Member of the Michigan Senate from the 36th district
- In office January 1, 1965 – November 1966
- Preceded by: District created
- Succeeded by: John Toepp

Personal details
- Born: Guy Adrian Vander Jagt August 26, 1931 Cadillac, Michigan, U.S.
- Died: June 22, 2007 (aged 75) Washington, D.C., U.S.
- Resting place: Maple Hill Cemetery in Cadillac, Michigan
- Party: Republican
- Spouse: Carol Vander Jagt ​(m. 1964)​
- Education: Hope College (BA) Yale University (BDiv) University of Michigan (JD)
- Guy Vander Jagt's voice Vander Jagt speaks on the problems with incumbency advantage Recorded May 24, 1988

= Guy Vander Jagt =

American politician (1931–2007)

Guy Adrian Vander Jagt (/ˌvændər ˈdʒæk/ VAN-dər-_-JAK; August 26, 1931 – June 22, 2007) was an American lawyer, pastor, and Republican politician from Michigan. He was a member of the U.S. House of Representatives from 1966 to 1993 and chairman of the National Republican Congressional Committee.

Vander Jagt was renowned for his speaking abilities. He was once described by President Nixon as "the best public speaker in America," a sentiment echoed by the producer of the Homebuilder's Convention: "I've been doing this for 26 years and have worked with Colin Powell, Margaret Thatcher and George Bush and many other greats and Vander Jagt was by far the best speaker we ever had." Ronald Reagan was quoted as saying "some call me the great communicator but if there was one thing I dreaded during my eight years in Washington it was having to follow Guy Vander Jagt to the podium."

==Early life and education==
Vander Jagt was born in Cadillac, Michigan, to Marie and Harry Vander Jagt, a Dutch immigrant. Harry was a rancher, and as a youth, Guy worked on the family's 120 acre farm near Cadillac. His talent for public speaking emerged as he began preaching at the Tustin Presbyterian Church while a student at Cadillac High School. He graduated from Hope College in Holland in 1953. While a student at Hope College, he was the state debate champion of Michigan for three years and won the National Oratorical Championship during his senior year. He was also the student body president during his senior year and worked as a radio disc jockey at WHTC.
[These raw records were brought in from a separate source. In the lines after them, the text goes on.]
-- ==== Sys2Proof/Machine/Fusion.lean ====
section
/-! DEFINITION. The track filter unit: predicts, measurement updates, RESET, MOTION and REPORT jobs, and the pose stream
(R286 to R312, R28 to R30, R466). -/

namespace Sys2Proof.Machine

/-! ### Covariance arithmetic in Q8.24 (R288) -/

/-- Results in 2^−24 saturated to Q8.24, with the number of saturations: a vector, a matrix. -/
def satVec (l : List Int) : List Int × Nat := (l.map (satS 32), (l.filter fun x => ovfS 32 x).length)
def satMat (m : List (List Int)) : List (List Int) × Nat := (m.map fun l => (satVec l).1, (m.map fun l => (satVec l).2).sum)

/-- A matrix of results rounded from 2^−48 to Q8.24 and saturated, with the number of saturations. -/
def gen24 (r c : Nat) (f : Nat → Nat → Int) : List (List Int) × Nat := satMat (mGen r c fun i j => rne (f i j) 24)

/-- The same for a symmetric matrix, of which the lower triangle alone is computed and stands for the whole (R288). -/
def sym24 (n : Nat) (f : Nat → Nat → Int) : List (List Int) × Nat :=
  let (low, k) := satMat ((List.range n).map fun i => (List.range (i + 1)).map fun j => rne (f i j) 24)
  (mGen n n fun i j => mAt low (max i j) (min i j), k)

/-- The exact sum of products of two rows. -/
def dot48 (a b : List Int) : Int := (List.zipWith (· * ·) a b).sum

/-- Row of a matrix. -/
def mRow (m : List (List Int)) (i : Nat) : List Int := m.getD i []

/-- A product of matrices, the second given by its rows transposed. -/
def mul24 (a bt : List (List Int)) : List (List Int) × Nat := gen24 a.length bt.length fun i j => dot48 (mRow a i) (mRow bt j)

/-- A real in 2^−100 in units of 2^−24 after division by 2^k, before and after saturation. -/
def raw24 (x : Int) (k : Int) : Int := if 0 ≤ k then rne x (76 + k.toNat) else rne (x * 2 ^ (-k).toNat) 76
def norm24 (x : Int) (k : Int) : Int := satS 32 (raw24 x k)

/-- A diagonal entry below 1 LSB is set to it; how many were. -/
def floorDiag (m : List (List Int)) : List (List Int) × Nat :=
  (mGen m.length m.length fun i j => if i = j then max 1 (mAt m i j) else mAt m i j,
   ((List.range m.length).filter fun i => decide (mAt m i i < 1)).length)

/-- The factors of S = L D L^T, unless a pivot is not positive (R298): the rows of L below its unit diagonal, and D. -/
def ldlRow (s : List (List Int)) (i : Nat) (ls : List (List Int)) (ds : List Int) : List Int × Nat :=
  (List.range i).foldl (fun (row : List Int × Nat) j =>
    let t := mAt s i j * 2 ^ 48 - ((List.range j).map fun k => vAt row.1 k * mAt ls j k * vAt ds k).sum
    let v := divRne t ((vAt ds j).toNat * 2 ^ 24)
    (row.1 ++ [satS 32 v], row.2 + (ovfS 32 v).toNat)) ([], 0)

/-- The factorisation, row by row, with the number of saturations. -/
def ldlGo (s : List (List Int)) : Nat → Nat → List (List Int) → List Int → Nat → Option (List (List Int) × List Int) × Nat
  | 0, _, ls, ds, c => (some (ls, ds), c)
  | n + 1, i, ls, ds, c =>
    let (row, k) := ldlRow s i ls ds
    let d := rne (mAt s i i * 2 ^ 48 - ((List.range i).map fun k => vAt row k * vAt row k * vAt ds k).sum) 48
    let c1 := c + k + (ovfS 32 d).toNat
    if d ≤ 0 then (none, c1) else ldlGo s n (i + 1) (ls ++ [row]) (ds ++ [satS 32 d]) c1

/-- L y = b. -/
def ldlForward (ls : List (List Int)) (b : List Int) : List Int :=
  (List.range b.length).foldl (fun y i =>
    y ++ [vAt b i - rne ((List.range i).map fun k => mAt ls i k * vAt y k).sum 24]) []

/-- L^T x = z. -/
def ldlBackward (ls : List (List Int)) (z : List Int) : List Int :=
  let n := z.length
  (List.range n).reverse.foldl (fun x i =>
    (vAt z i - rne ((List.range (n - 1 - i)).map fun k => mAt ls (i + 1 + k) i * vAt x k).sum 24) :: x) []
Vander Jagt went on to attend Yale Divinity School, graduating in 1955 with a B.D. In 1956, he received a Rotary Foundation Fellowship to study for a year at the University of Bonn, Germany.

When he returned to West Michigan, Vander Jagt served as an interim pastor of the Cadillac Congregational Church for a short time, before working at the WWTV TV station as a newscaster and news director. He reportedly memorized the text of each broadcast.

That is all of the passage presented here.